To do> Starting at the line that contains "s.hart.wait = .klaunch ∧" and ending at the line that contains "s.hart.wait ≠ .klaunch) ∧", the lines below are to be given again exactly, with nothing added.

The data>
/-- A launch header of 4 harts in one field, entry 0x100. -/
def header : Nat := 1 + 0x100 * 2 ^ 64 + 2 * 2 ^ 192 + 2 ^ 240 + 4 * 2 ^ 256
def launching (h : Nat) : State :=
  let s := withX base 1 0x8000
  { s with hart := { s.hart with wait := .klaunch }, ms := { s.ms with mem := Memory.writeNat s.ms.mem 0x8000 256 h } }
def launchOf (s : State) : Launched := (flushed s).launch ⟨s.hart.ctx, 0x8000, 0, (s.kernel s.hart.kern).bind Kernel.queue, none⟩
def landsOn (s : State) : Bool :=
  match s.resolve { s.agent with grp := none } { r := true, align := 256 } 0x8000 0x100 with
  | .ok ps => !s.partsPoisoned ps
  | _ => false

theorem witness_CompassRequestResults_klaunch :
    (let s := launching header
     performs s (.klaunch g1 2 1) g1 ∧ landsOn s = true ∧ s.hart.vq = [] ∧ s.hart.wait = .klaunch ∧
       (match launchOf s with | .accepted 1 _ => true | _ => false) = true) ∧
    (let s := launching (header + 1)
     performs s (.klaunch g1 2 1) g1 ∧ landsOn s = true ∧ (match launchOf s with | .refused 1 _ => true | _ => false) = true) ∧
    (let s := { launching header with mgmt := { base.mgmt with locked := true } }
     performs s (.klaunch g1 2 1) g1 ∧ landsOn s = true ∧ (match launchOf s with | .full _ _ => true | _ => false) = true) ∧
    (let s := { launching header with hart := { (launching header).hart with wait := .none } }
     performs s (.klaunch g1 2 1) g1 ∧ landsOn s = true ∧ s.hart.wait ≠ .klaunch) ∧
    (let s := { launching header with ms := { (launching header).ms with poison := [0x8000 / 64] } }
     performs s (.klaunch g1 2 1) g1 ∧ (match s.resolve { s.agent with grp := none } { r := true, align := 256 } 0x8000 0x100 with
       | .ok ps => s.partsPoisoned ps | _ => false) = true) := by
  unfold performs; decide +kernel

def workQueue : WorkQueue := ⟨0, 0, 0, true, [], false, false, 0, 0, none, 0, false, false, false, []⟩
def submits (x : Word) (w : WorkQueue) : State := withX (withX { base with cmp := { base.cmp with queues := [(1023, w)] } } 1 1023) 2 x

theorem witness_CompassRequestResults_qsub :
    (performs (regs [(1, 1024)]) (.qsub g1 1 2) g1 ∧ performs (submits 1 workQueue) (.qsub g1 1 2) g1 ∧
      performs (submits 0x10000000000000 workQueue) (.qsub g1 1 2) g1) ∧
    (performs (submits 0x8000 { workQueue with ctx := 1 }) (.qsub g1 1 2) g1 ∧ ({ workQueue with ctx := 1 }).ctx.toNat ≠ base.hart.ctx) ∧
    (performs (submits 0x8000 { workQueue with faulted := true }) (.qsub g1 1 2) g1 ∧ ({ workQueue with faulted := true }).state = .faulted) ∧
    (performs (submits 0x8000 { workQueue with subs := List.replicate 64 0 }) (.qsub g1 1 2) g1 ∧
      ({ workQueue with subs := List.replicate 64 0 }).state = .running) ∧
    (let s := submits 0xFFFFFFFFFFFC0 workQueue
     performs s (.qsub g1 1 2) g1 ∧ (s.queue 1023).ctx.toNat = s.hart.ctx ∧ (s.queue 1023).state = .idle ∧ s.hart.vq = [] ∧
       s.unacked s.hart.owner = false ∧ (s.queue 1023).subs.length < 64) := by
  unfold performs; decide +kernel

def ring (k : Ring) : State := withX (withX { base with cmp := { base.cmp with rings := [(255, k)] } } 1 255) 2 0x8000
def oneRing : Ring := { Ring.reset with base := 0xC000, log2n := 4, en := true }
def ringPuts (s : State) : Bool :=
  match s.resolve s.agent { r := true, align := 64 } 0x8000 64, s.resolve { s.agent with grp := none } { w := true } (s.ring 255).slotVa 64 with
  | .ok src, .ok slot =>
    (match s.readAll s.hart.core true 0x8000 src with
    | .ok y => (match (flushed y.2).putRing 255 (slot.map Part.uncached) y.1 with | .ok _ => true | _ => false)
    | _ => false)
  | _, _ => false

theorem witness_CompassRequestResults_hrput :
    (performs (regs [(1, 256)]) (.hrput g1 1 2) g1 ∧ performs (ring Ring.reset) (.hrput g1 1 2) g1 ∧
      performs (ring { oneRing with ctx := 1 }) (.hrput g1 1 2) g1) ∧
    (let s := ring { oneRing with prod := 16 }
     performs s (.hrput g1 1 2) g1 ∧ ((s.ring 255).prod - (s.ring 255).cons).toNat = 2 ^ (s.ring 255).log2n.toNat) ∧
    (let s := ring { oneRing with prod := 15 }
     performs s (.hrput g1 1 2) g1 ∧ (s.ring 255).en = true ∧ (s.ring 255).ctx.toNat = s.hart.ctx ∧ ringPuts s = true ∧ s.hart.vq = [] ∧
       s.unacked s.hart.owner = false ∧ ((s.ring 255).prod - (s.ring 255).cons).toNat ≠ 16) := by
  unfold performs; decide +kernel

/-! Engine commands. -/

/-- A fill of two rows of 8 bytes, 16 bytes apart, at offset 0x100 of the window; `bar` names the record it subtracts from. -/
def fill (seq : Nat) (bar : Option Word) (started : Bool) : EngCmd :=
  ⟨.efill, 0, 0xFFFFFFF800100, 0x1122334455667788, 8, ⟨none, 0, 1, 0, 0, 16⟩, ⟨.n16, 0, 0, 0⟩, bar, 3, [], seq, 0, 0, started, [],
   [], [], if started then 16 else 0, 16, 0⟩

/-- Queue 3 of the hart holds these commands. -/
def engines (s : State) (l : List EngCmd) (st : EqState) : State :=
  { s with hart := { s.hart with eng := s.hart.eng.setIfInBounds 3 ⟨l, st, 0⟩ } }

def copyW : CopyWord := ⟨none, 0, 1, 1, 16, 16⟩
def engineForms : List Instr :=
  let e : EngMod := ⟨0, 3⟩
  [.ecpy g1 e 0 1 2 3 copyW, .emcast g1 e 0 1 2 3 copyW, .efill g1 e 0 1 2 3 copyW, .egath g1 e 0 1 2 4 ⟨.n64, 1, 7, 8⟩, .escat g1 e 0 2 1 4 ⟨.n64, 1, 7, 8⟩]
/-- x1 at the window, x2 at 0x8000, x3 = 8, x4 at 0x9000. -/
def engineRegs (s : State) : State := withX (withX (withX (withX s 1 0xFFFFFFF800100) 2 0x8000) 3 8) 4 0x9000

theorem witness_EngineIssueResults :
    (∀ i ∈ engineForms, performs (engineRegs kerned) i g1) ∧
    (engineForms.all fun i => match commandOf (engineRegs kerned) i with
      | some (3, c) => (match (engineRegs kerned).checkEngine base.hart c with | .ok _ => true | _ => false)
      | _ => false) = true := by
  unfold performs; decide +kernel
theorem witness_EngineIssueResults_guards : engineForms.map guardOf = List.replicate 5 (some g1) := by decide +kernel
theorem witness_EngineIssueResults_ends :
    (let s := engineRegs (engines kerned (List.replicate 16 (fill 0 none false)) .running)
     performs s (.efill g1 ⟨0, 3⟩ 0 1 2 3 copyW) g1 ∧ 16 ≤ (queueOf s 3).cmds.length) ∧
    (let s := withX (engineRegs (engines kerned (List.replicate 15 (fill 0 none false)) .running)) 3 0x100000000
     let i := Instr.efill g1 ⟨0, 3⟩ 0 1 2 3 copyW
     performs s i g1 ∧ (queueOf s 3).cmds.length < 16 ∧ ((commandOf s i).map fun p => s.checkEngine s.hart p.2) = some (.refuse ⟨0x04, 0, 0, 0, 0⟩)) ∧
    (let s := withX (engineRegs kerned) 2 (2 ^ 40)
     let i := Instr.ecpy g1 ⟨0, 3⟩ 0 1 2 3 copyW
     performs s i g1 ∧ (queueOf s 3).cmds.length < 16 ∧
       ((commandOf s i).map fun p => s.checkEngine s.hart p.2) = some (.fault ⟨0x05, 0, 0x10000000000, 0, 0⟩)) ∧
    (let s := barrier (record 3 2 0xB1 0) 0 0
     let i := Instr.efill g1 ⟨0, 3⟩ 1 1 2 3 copyW
     performs s i g1 ∧ (queueOf s 3).cmds.length < 16 ∧
       ((commandOf s i).map fun p => s.checkEngine s.hart { p.2 with phase := 7 }) = some (.wait (.barrier 0 6))) := by
  unfold performs; decide +kernel
theorem witness_EngineIssueResults_qfence :
    performs base (.qfence g1 0) g1 ∧ (performs base (.qfence g1 15) g1 ∧ ∀ q < 4, (15 : BitVec 4).getLsbD q = true → (queueOf base q).cmds = []) ∧
    (let s := engines kerned [fill 0 none false] .running
     performs s (.qfence g1 8) g1 ∧ ¬∀ q < 4, (8 : BitVec 4).getLsbD q = true → (queueOf s q).cmds = []) := by
  unfold performs; decide +kernel

def heldBack (s : State) (c : EngCmd) : Bool :=
  (List.range 4).any fun p => (queueOf s p).cmds.any fun d => decide (d.seq < c.seq) && c.meets d

theorem witness_EngineQueueEvents :
    (let s := engines kerned [fill 1 none true] .running
     inFocus s 0 ∧ (queueOf s 3).cmds = [fill 1 none true] ∧ unackedOf s 3 (fill 1 none true) = false ∧ (queueOf s 3).st ≠ .faulted ∧ s.hart.phase ≠ .halted) ∧
    (let s := engines { kerned with hart := { kerned.hart with eng := kerned.hart.eng.setIfInBounds 0 ⟨[fill 0 none true], .running, 0⟩ } }
       [fill 1 none false] .held
     inFocus s 0 ∧ heldBack s (fill 1 none false) = true) ∧
    (let s := engines kerned [fill 1 none false] .held
     inFocus s 0 ∧ heldBack s (fill 1 none false) = false ∧ (queueOf s 3).st = .held) ∧
    (let s := engines kerned [{ fill 1 none false with fences := 1 }] .running
     inFocus s 0 ∧ heldBack s { fill 1 none false with fences := 1 } = false) := by
  unfold inFocus; decide +kernel
/-- What the head's beginning leads to. -/
def begins (s : State) (c : EngCmd) : Nat :=
  match s.engBegin s.hart c with
  | .ok t _ => if t.hart.no = 0 ∧ t.hart.phase ≠ .absent ∧ t.hart.eng = s.hart.eng then 1 else 2
  | .fault .. => 3
  | .held => 4
/-- A gather whose index list has an uncorrectable line, or lies in a frame under migration. -/
def gather : EngCmd := { fill 1 none false with kind := .egath, xc := 0x8000, rows := ⟨.n64, 0, 7, 8⟩ }

theorem witness_EngineQueueEvents_starts :
    (let s := engines kerned [fill 1 none false] .running
     inFocus s 0 ∧ heldBack s (fill 1 none false) = false ∧ begins s (fill 1 none false) = 1) ∧
    (let s := engines { kerned with ms := { kerned.ms with poison := [0x8000 / 64] } } [gather] .running
     inFocus s 0 ∧ heldBack s gather = false ∧ begins s gather = 3) ∧
    (let m := { kerned.ms with mig := { kerned.ms.mig with recs := kerned.ms.mig.recs.setIfInBounds 0 ⟨.pending, 0, 7, 0x10000, 0, 0, 0⟩ } }
     let s := engines { kerned with ms := m } [gather] .running
     inFocus s 0 ∧ heldBack s gather = false ∧ begins s gather = 4) := by
  unfold inFocus; decide +kernel
theorem witness_EngineQueueEvents_subtracts :
    (let s := engines (barrier (record 3 2 0xB1 0) 0 0) [fill 1 (some 0xFFFFFFF800000) true] .running
     inFocus s 0 ∧ s.barrierKey s.hart 0xFFFFFFF800000 = .ok 0 ∧ s.ms.lsSpoilt 0 64 = false ∧ unackedOf s 3 (fill 1 (some 0xFFFFFFF800000) true) = false ∧
       (match (s.ms.barrier 0).subtract (s.groupExtent s.hart.kern) 3 16 with | .ok _ => true | _ => false) = true ∧
       (match (s.ms.barrier 0).subtract (s.groupExtent s.hart.kern) 3 1 with | .ok _ => true | _ => false) = true) ∧
    (let s := engines (barrier (record 3 2 0xB2 0) 0 0) [fill 1 (some 0xFFFFFFF800000) true] .running
     inFocus s 0 ∧ s.barrierKey s.hart 0xFFFFFFF800000 = .ok 0 ∧ s.ms.lsSpoilt 0 64 = false ∧
       (match (s.ms.barrier 0).subtract (s.groupExtent s.hart.kern) 3 1 with | .fault _ => true | _ => false) = true) ∧
    (let b := barrier (record 3 2 0xB1 0) 0 0
     let s := engines { b with ms := { b.ms with lsBad := [0] } } [fill 1 (some 0xFFFFFFF800000) true] .running
     inFocus s 0 ∧ s.barrierKey s.hart 0xFFFFFFF800000 = .ok 0 ∧ s.ms.lsSpoilt 0 64 = true) := by
  unfold inFocus; decide +kernel
theorem witness_BarrierRecordLaws :
    (Memory.wf base.ms.ls = true ∧ (record 3 2 0xB1 0).exp < 2 ^ 16 ∧ (record 3 2 0xB1 0).state < 2 ^ 8 ∧ (record 3 2 0xB1 0).reserved < 2 ^ 56 ∧
      ∀ k : Fin 4, -2 ^ 63 ≤ (record 3 2 0xB1 0).pend[k] ∧ (record 3 2 0xB1 0).pend[k] < 2 ^ 63) ∧
    ((record 3 2 0xB2 0).state ≠ 0xB1 ∧ 4 ≤ ahead (record 3 2 0xB1 0) 7 ∧ ahead (record 3 2 0xB1 0) 6 < 4) ∧
    (record 3 2 0xB1 0).pend[slotOf (record 3 2 0xB1 0) (ahead (record 3 2 0xB1 0) 3)] - (2 ^ 35 + 1 : Int) < -2 ^ 35 ∧
    -2 ^ 35 ≤ (record 3 2 0xB1 0).pend[slotOf (record 3 2 0xB1 0) (ahead (record 3 2 0xB1 0) 3)] - (2 ^ 35 : Int) ∧
    recordOk 4 (record 3 2 0xB1 0) :=
  ⟨⟨by decide +kernel, by decide, by decide, by decide, by decide⟩, by decide, by decide, by decide, record_ok _ _ _ (by decide)⟩
theorem witness_EngineFillWrites :
    let c := fill 1 none false
    let s := engines kerned [c] .running
    inFocus s 0 ∧ (queueOf s 3).cmds = [c] ∧ quietMemory s ∧ s.mgmt.tables = [] ∧ c.xc.toNat ≤ c.copy.dpitch.toNat ∧
      (∀ p < 4, ∀ d ∈ (queueOf s p).cmds, d.seq < c.seq → c.meets d = false) ∧
      0xFFFFFFF800000 ≤ c.xa.toNat ∧ (c.xa.toNat - 0xFFFFFFF800000) % 2 ^ 21 + 24 ≤ s.lstoreOf s.hart.kern := by
  unfold inFocus quietMemory memoryOk; decide +kernel

/-! Groups, harts, far work, stack engines. -/

/-- The second kernel's group, waiting. -/
def waiting : Group := { placedGroup base.hart with key := 1, kern := 1, st := .waiting }
def waits (w : HartWait) : State := { base with hart := { base.hart with wait := w } }
def withGroups (s : State) (l : List Group) : State := { s with cmp := { s.cmp with groups := l } }
def withKernels (s : State) (l : List Kernel) : State := { s with cmp := { s.cmp with kernels := l } }

/-- The second kernel needs a whole core's store, only quad 0 is not fenced, and its group outranks the group there. -/
def crowded : State :=
  let k : Kernel := { kernel4 with key := 1, st := .dispatching, hdr := { kernel4.hdr with lstore := 2 ^ 21 } }
  let s := withGroups (withKernels twoKernels [kernel4, k]) [placedGroup base.hart, { waiting with eff := 1 }]
  { s with mgmt := { s.mgmt with fenced := (List.range 23).map fun q => .quad (q + 1) } }

theorem witness_GroupAndKernelEvents_place :
    let s := twoKernels
    s.group 1 = some waiting ∧ s.nextPlacement = some 1 ∧ s.kernel 1 = some { kernel4 with key := 1, st := .dispatching } ∧
      s.quadFits { kernel4 with key := 1, st := .dispatching } 23 [] = true ∧
      s.quadFits { kernel4 with key := 1, st := .dispatching } 1 [] = true ∧ (s.ctx 0).freeSlot = some 0 := by
  decide +kernel
theorem witness_GroupAndKernelEvents_preempt :
    let s := crowded
    let c := { waiting with eff := 1 }
    s.roomFor = some c ∧ (s.kernel 1).isSome = true ∧ (s.victims c 0).map Group.key = [0] ∧
      (∀ k, s.kernel 1 = some k → [0] ∈ sublistsOf [0] ∧ s.quadFits k 0 [0] = true) ∧
      s.candidates = [c] ∧ s.group 1 = some c ∧ s.somePlace c = false := by
  refine ⟨by decide +kernel, by decide +kernel, by decide +kernel, fun k h => ⟨by decide, ?_⟩, by decide +kernel, by decide +kernel,
    by decide +kernel⟩
  have e : crowded.kernel 1 = some { kernel4 with key := 1, st := .dispatching, hdr := { kernel4.hdr with lstore := 2 ^ 21 } } := by
    decide +kernel
  rw [e] at h
  cases h
  decide +kernel
theorem witness_GroupAndKernelEvents_stop :
    let g : Group := { placedGroup base.hart with st := .stopping, slot := some 0 }
    let s := withGroups kerned [g]
    let hs := s.groupHarts 0
    let u := (s.drainHarts (hs.map Hart.no)).flushHarts hs
    s.group 0 = some g ∧ hs.length = 1 ∧ (u.groupHarts 0).all u.settled = true ∧ u.group 0 = some g ∧ u.kernel 0 = some kernel4 ∧
      g.reason = .preempt ∧ g.recs = [] ∧ u.ms.poison = [] ∧ u.ms.lsBad = [] := by
  decide +kernel
theorem witness_GroupAndKernelEvents_retire :
    let g : Group := { placedGroup base.hart with slot := some 0 }
    let s := { withGroups kerned [g] with hart := { kerned.hart with phase := .exited } }
    s.group 0 = some g ∧ s.mayRetire g = true ∧ s.kernel 0 = some kernel4 ∧ kernel4.st = .running := by
  decide +kernel
theorem witness_GroupAndKernelEvents_kernels :
    (let k := { kernel4 with st := .pending }
     let s := withKernels base [k]
     (s.cmp.kernels.filter fun k => k.st = .dispatching).length < 64 ∧ s.nextKernel = some k ∧ s.kernel 0 = some k) ∧
    (let k := { kernel4 with st := .draining }
     (withGroups (withKernels base [k]) []).kernel 0 = some k ∧ base.link.waiting = []) ∧
    (let k := { kernel4 with st := .faulted, told := false }
     (withGroups (withKernels base [k]) []).kernel 0 = some k ∧ base.link.waiting = []) ∧
    (let g : Group := { waiting with st := .preempted, kern := 0 }
     (withGroups kerned [g]).group 1 = some g ∧ (withGroups kerned [g]).kernel 0 = some kernel4 ∧ g.held = false) := by
  decide +kernel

Exercise answer>
     performs s (.klaunch g1 2 1) g1 ∧ landsOn s = true ∧ s.hart.vq = [] ∧ s.hart.wait = .klaunch ∧
       (match launchOf s with | .accepted 1 _ => true | _ => false) = true) ∧
    (let s := launching (header + 1)
     performs s (.klaunch g1 2 1) g1 ∧ landsOn s = true ∧ (match launchOf s with | .refused 1 _ => true | _ => false) = true) ∧
    (let s := { launching header with mgmt := { base.mgmt with locked := true } }
     performs s (.klaunch g1 2 1) g1 ∧ landsOn s = true ∧ (match launchOf s with | .full _ _ => true | _ => false) = true) ∧
    (let s := { launching header with hart := { (launching header).hart with wait := .none } }
     performs s (.klaunch g1 2 1) g1 ∧ landsOn s = true ∧ s.hart.wait ≠ .klaunch) ∧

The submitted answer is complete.